HOPE OF THE STATES/The Lost Riots

★★★★☆

 様々なバンドの音の粒子を持つバンドである。現代の無機質な世界を脳裏に喚起し、なんとも言えない物悲しさを感じさせるバイオリンのストリングス(GY!BE)、メランコリックなフレーズから一気に拡散して鳴り響くディストーションギター(Mogwai)、そしてギタリストの自殺といった悲劇が悲しいほどにはまってしまうような、救いの無い雰囲気の暗い音世界。それでいてその絶望的な世界の深淵から、あくまでも光に満ちた高みを目指し、荘厳ともいえる究極の癒しの世界を展開していく様はRadioheadやSigur Rosに通じるものがある。

 オープニングトラックの"The Black Amnesias"は作品中で最も壮大な展開を見せるインストナンバー。メランコリックなクリアギターのフレーズから昇りつめていき、バイオリンストリングスとともに炸裂するディストーションギターが、荘厳な雰囲気の一大叙情絵巻を繰り広げている。Tr.2"Enemies/Friends"では、マーチのように機械的に刻まれるドラムスと、人肌の温かさを感じさせるVo(ビリーコーガンに似ていると思うのは自分だけだろうか。)、lyricsのコントラストが素晴らしく、続くTr.3では同じく規則正しい音を紡ぎ出すリズム隊が終盤でガラリと転調し、流麗でドラマチックなサウンドが溢れ出す。Tr.5の"The Red The White The Black The Blue"は上記のようなバンドのサウンドが最も良い形で現れているドラマチックかつスリリングな好ナンバー。

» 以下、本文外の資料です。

-- ==== Sys2Proof/Tests/Slice0.lean ====
section
/-! SUPPORT. The model's own tests: the checks of WellFormed, words written out from the encodings of 30_encoding.md, single
steps against the vectors of 95_test_vectors.md, and a witness for the hypotheses of every statement. -/

namespace Sys2Proof.Tests

open Sys2Proof Sys2Proof.Machine

/-! ### Maps and states of 95_test_vectors.md -/

/-- Pin map A: 4-bit, RW unused. -/
def mapA : PinMap :=
  { rs := some 1, rw := none, en := some 2, d0 := some 3, d1 := some 4, d2 := some 5, d3 := some 6, d4 := none,
    d5 := none, d6 := none, d7 := none }

/-- Pin map B: 4-bit, RW on position 1. -/
def mapB : PinMap := { mapA with rs := some 0, rw := some 1 }

/-- Pin map C: 8-bit, Data6 and Data7 unused. -/
def mapC : PinMap :=
  { rs := some 0, rw := none, en := some 1, d0 := some 2, d1 := some 3, d2 := some 4, d3 := some 5, d4 := some 6,
    d5 := some 7, d6 := none, d7 := none }

/-- Pin map E: RS on the backlight's position. -/
def mapE : PinMap := { mapA with rs := some 7 }

/-- Pin map N: every role unused. -/
def mapN : PinMap := { mapA with rs := none, en := none, d0 := none, d1 := none, d2 := none, d3 := none }

/-- The glyph of vector V50. -/
def heart : Glyph :=
  { p0 := 0x00, p1 := 0x0A, p2 := 0x1F, p3 := 0x1F, p4 := 0x0E, p5 := 0x04, p6 := 0x00, p7 := 0x00 }

/-- After INIT with map A, from L0 = 0x00. -/
def assigned : State := { State.resetWith 0x00 with fsm := .roleAssigned, pinMap := mapA, lineCount := 1 }

/-- After INIT with map C in 8-bit mode. -/
def assigned8 : State := { assigned with pinMap := mapC, modeFlags := 0x10 }

/-- State S_A. -/
def sA : State :=
  { assigned with
    fsm := .ready, modeFlags := 0x08, displayControlFlags := 0x04, entryModeFlags := 0x02, lineCount := 2,
    latch := 0x30 }

/-- A state with the first `n` coming transactions answered and the one after them failing. -/
def State.failAt (s : State) (n : Nat) (after : Byte) : State :=
  s.setReplies (List.replicate n .ok ++ [.fail after 7])

/-- The next state of an outcome. -/
def nextOf : Outcome → Option State
  | .next s => some s
  | .fault _ => none
  | .refused _ => none

/-- The refusal of an outcome. -/
def refusalOf : Outcome → Option Refusal
  | .next _ => none
  | .fault _ => none
  | .refused r => some r

/-- The latch and the trace after an instruction. -/
def latchTrace (i : Instr) (s : State) : Option (Byte × List Event) :=
  (nextOf (exec i s)).map fun t => (t.latch, t.trace)

/-- What a test looks at after an instruction. -/
structure Summary where
  latch : Byte
  modeFlags : Byte
  displayControlFlags : Byte
  entryModeFlags : Byte
  status : Option Status
  sent : List Sent
  deriving DecidableEq, Repr

/-- The summary of an instruction's next state. -/
def summary (i : Instr) (s : State) : Option Summary :=
  (nextOf (exec i s)).map fun t =>
    { latch := t.latch, modeFlags := t.modeFlags, displayControlFlags := t.displayControlFlags,
      entryModeFlags := t.entryModeFlags, status := t.status, sent := t.sent }

/-- One instruction byte sent as a command by a block in `mode_flags` 0x08, and `Ok` returned. -/
def sentCommand (latch display entry b : Byte) : Option Summary :=
  some { latch := latch, modeFlags := 0x08, displayControlFlags := display, entryModeFlags := entry,
         status := some .ok, sent := [{ byte := b, isData := false }] }

/-! ### WellFormed (30_encoding.md R92 (d), R86) -/

theorem test_wf_text_without_terminator : (Instr.writeString [0x48, 0x69]).wellFormed = true := by decide
theorem test_wf_refuses_terminator_in_text : (Instr.writeString [0x48, 0x00, 0x69]).wellFormed = false := by decide
theorem test_emittable_refuses_unused_bits :
    (Instr.returnHome 1).emittable = false ∧ (Instr.cursorShift true true 1).emittable = false
      ∧ (Instr.functionSet false true false 2).emittable = false ∧ (Instr.setCgramAddress 3 5).emittable = false := by
  decide
theorem test_emittable_refuses_cursor_move : (Instr.cursorShift false true 0).emittable = false := by decide
theorem test_emittable_refuses_host_operations : Instr.clear.emittable = false := by decide

/-! ### Words written out from the encodings: host operations (30_encoding.md R81, R82) -/

theorem test_decode_init :
    decodeHost [0x00, 0x01, 0x00, 0xFF, 0x01, 0x02, 0x03, 0x04, 0x05, 0x06, 0x07, 0xFF, 0xFF]
      = .ok (.init true mapC, []) := by decide
theorem test_decode_begin : decodeHost [0x01, 0x10, 0x02, 0x00, 0x04] = .ok (.begin 16 2 .small, [0x04]) := by decide
theorem test_decode_without_operands :
    decodeHost [0x02] = .ok (.clear, []) ∧ decodeHost [0x03] = .ok (.home, [])
      ∧ decodeHost [0x05] = .ok (.displayOff, []) ∧ decodeHost [0x06] = .ok (.displayOn, [])
      ∧ decodeHost [0x07] = .ok (.cursorOff, []) ∧ decodeHost [0x08] = .ok (.cursorOn, [])
      ∧ decodeHost [0x09] = .ok (.blinkOff, []) ∧ decodeHost [0x0A] = .ok (.blinkOn, []) := by decide
theorem test_decode_without_operands_2 :
    decodeHost [0x0B] = .ok (.scrollLeft, []) ∧ decodeHost [0x0C] = .ok (.scrollRight, [])
      ∧ decodeHost [0x0D] = .ok (.leftToRight, []) ∧ decodeHost [0x0E] = .ok (.rightToLeft, [])
      ∧ decodeHost [0x0F] = .ok (.autoscrollOn, []) ∧ decodeHost [0x10] = .ok (.autoscrollOff, []) := by decide
theorem test_decode_set_cursor : decodeHost [0x04, 0x05, 0x01] = .ok (.setCursor 5 1, []) := by decide
theorem test_decode_write_char : decodeHost [0x11, 0x48] = .ok (.writeChar 0x48, []) := by decide
theorem test_decode_write_string :
    decodeHost [0x12, 0x48, 0x69, 0x00, 0x02] = .ok (.writeString [0x48, 0x69], [0x02]) := by decide
theorem test_decode_create_char :
    decodeHost [0x13, 0x03, 0x00, 0x0A, 0x1F, 0x1F, 0x0E, 0x04, 0x00, 0x00]
      = .ok (.createChar 3 heart, []) := by decide
theorem test_decode_set_backlight : decodeHost [0x14, 0x01] = .ok (.setBacklight true, []) := by decide

/-- Program P6 and R92: what has no meaning is rejected by name. -/
theorem test_decode_rejects :
    decodeHost [0x15] = .error (.unassignedOpcode 0x15) ∧ decodeHost [0x14, 0x02] = .error (.badBool 0x02)
      ∧ decodeHost [0x01, 0x10, 0x02, 0x07] = .error (.badCell 0x07)
      ∧ decodeHost [0x00, 0x00, 0x08] = .error (.badPin 0x08) ∧ decodeHost [0x04, 0x05] = .error .truncated
      ∧ decodeHost [0x12, 0x48] = .error .unterminated ∧ decodeCommand 0x00 = .error .noKind := by decide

 階層を成しながら次第に昇りつめていくナンバーが多いことに対し、初めて聴いた時にはそれを「鈍重」と書いてしまった。しかしながら音の根底にある彼らの確固たる世界観に触れて以来、全ての楽曲がそこに存るべくして在り、欠くことのできない構成要素として作品が成り立っていることに気づかされた。絶望的な世界の中にも絶えず存在する希望という光、このアルバムを聴いていると、それを求めて葛藤する人間の弱さと強さが見えるような気がする。

Left

★★★☆

英国チチェスターの6人組/HOTSの2ndアルバム。独自の世界観を湛えた極めてメッセージ性の強い音像群を提示し、当時の英国ニューカマーの中で特異な立ち位置を占めていた彼ら。描き出されるサウンドスケープからは、繊細でいて壊れやすく、その裏返しとして過剰なまでの嗜虐性・暴力衝動を持ち合わせる、矛盾と混沌に満ちた”人”という存在が浮かび上がるようだ。

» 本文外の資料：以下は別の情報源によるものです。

-- ==== Sys2Proof/Machine/Display.lean ====
section
/-! DEFINITION. The display instructions of spec/44_display.md: `CLS`, and `DRW` pixel by pixel as R191 writes it. -/

namespace Sys2Proof.Machine

/-- One sprite pixel `b` drawn at `(x, y)` (R191): `hit` is set when both it and the display pixel are 1, then the display
pixel is XORed. The pair is the display and `hit` so far. -/
def blitPixel (x : Fin 64) (y : Fin 32) (b : Bool) (d : Framebuffer × Bool) : Framebuffer × Bool :=
  (d.1.xorPixel x y b, d.2 || (b && d.1.pixel x y))

/-- One sprite byte: pixel `c` of the row is bit `7 - c`, at column `(x0 + c) mod 64` (R192). -/
def blitRow (x0 : Nat) (y : Fin 32) (b : Byte) (d : Framebuffer × Bool) : Framebuffer × Bool :=
  (List.range 8).foldl (fun d c => blitPixel (column (x0 + c)) y (b.getLsbD (7 - c)) d) d

/-- The bytes of a sprite, the first at row `y0 mod 32` and the next ones below it, wrapping (R192). -/
def blit (x0 y0 : Nat) : List Byte → Framebuffer × Bool → Framebuffer × Bool
  | [], d => d
  | b :: bs, d => blit x0 (y0 + 1) bs (blitRow x0 (row y0) b d)

/-- `CLS` (R190). -/
def execCls (s : State) : Result := .next { s with fb := Framebuffer.blank }.advance

/-- `DRW Vx, Vy, N` (R191): the sprite is read before anything is written, and `VF` is written after `V[X]` and `V[Y]` were
read. `N = 0` reads and draws nothing and clears `VF`. -/
def execDrw (x y : Reg) (n : BitVec 4) (s : State) : Result :=
  match s.memRead s.base n.toNat with
  | .ok b =>
    let d := blit ((s.getReg x).toNat % 64) ((s.getReg y).toNat % 32) b (s.fb, false)
    .next ({ s with fb := d.1 }.setFlag d.2).advance
  | .error a => raiseBounds a (encode (.drw x y n)) s

end Sys2Proof.Machine
end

今作ではそうした音群が訴えかける種々の揺さぶりが、より分かりやすい形で各曲へ割り振られ、働いているように思われる。流麗なストリングスとともに、行き場の無い鬱屈を爆発させるように激しくギターがバーストする"Blood Meridian"、見せかけの平等と、その裏に厳として存在する搾取体系へのアンチテーゼを唱えるかの様相で、太く無機質なビートが跳躍する"Sing It Out"、明滅するチャイミーなリフから壮大なコーラスとともに昇り詰め、全てをサルベージするドラマチックな"The Good Fight"、、、

そう、一言でいうなら今作は極めてドラマチック。同時にそれが「過ぎる」ように感じられるのもまた事実。アクセシビリティが格段に増した楽曲の中には、その伝えんとする本質から遠ざかり、表層的なレベルに止まってしまっているものも少なくない。無様にもがき、苦しみながらも上を見続ける、そんな人間の姿・感情がリアルに炙り出されていた前作との圧倒的な違いがそこにある。そこをどう捉えるかで、今作の評価は分かれるような気がする。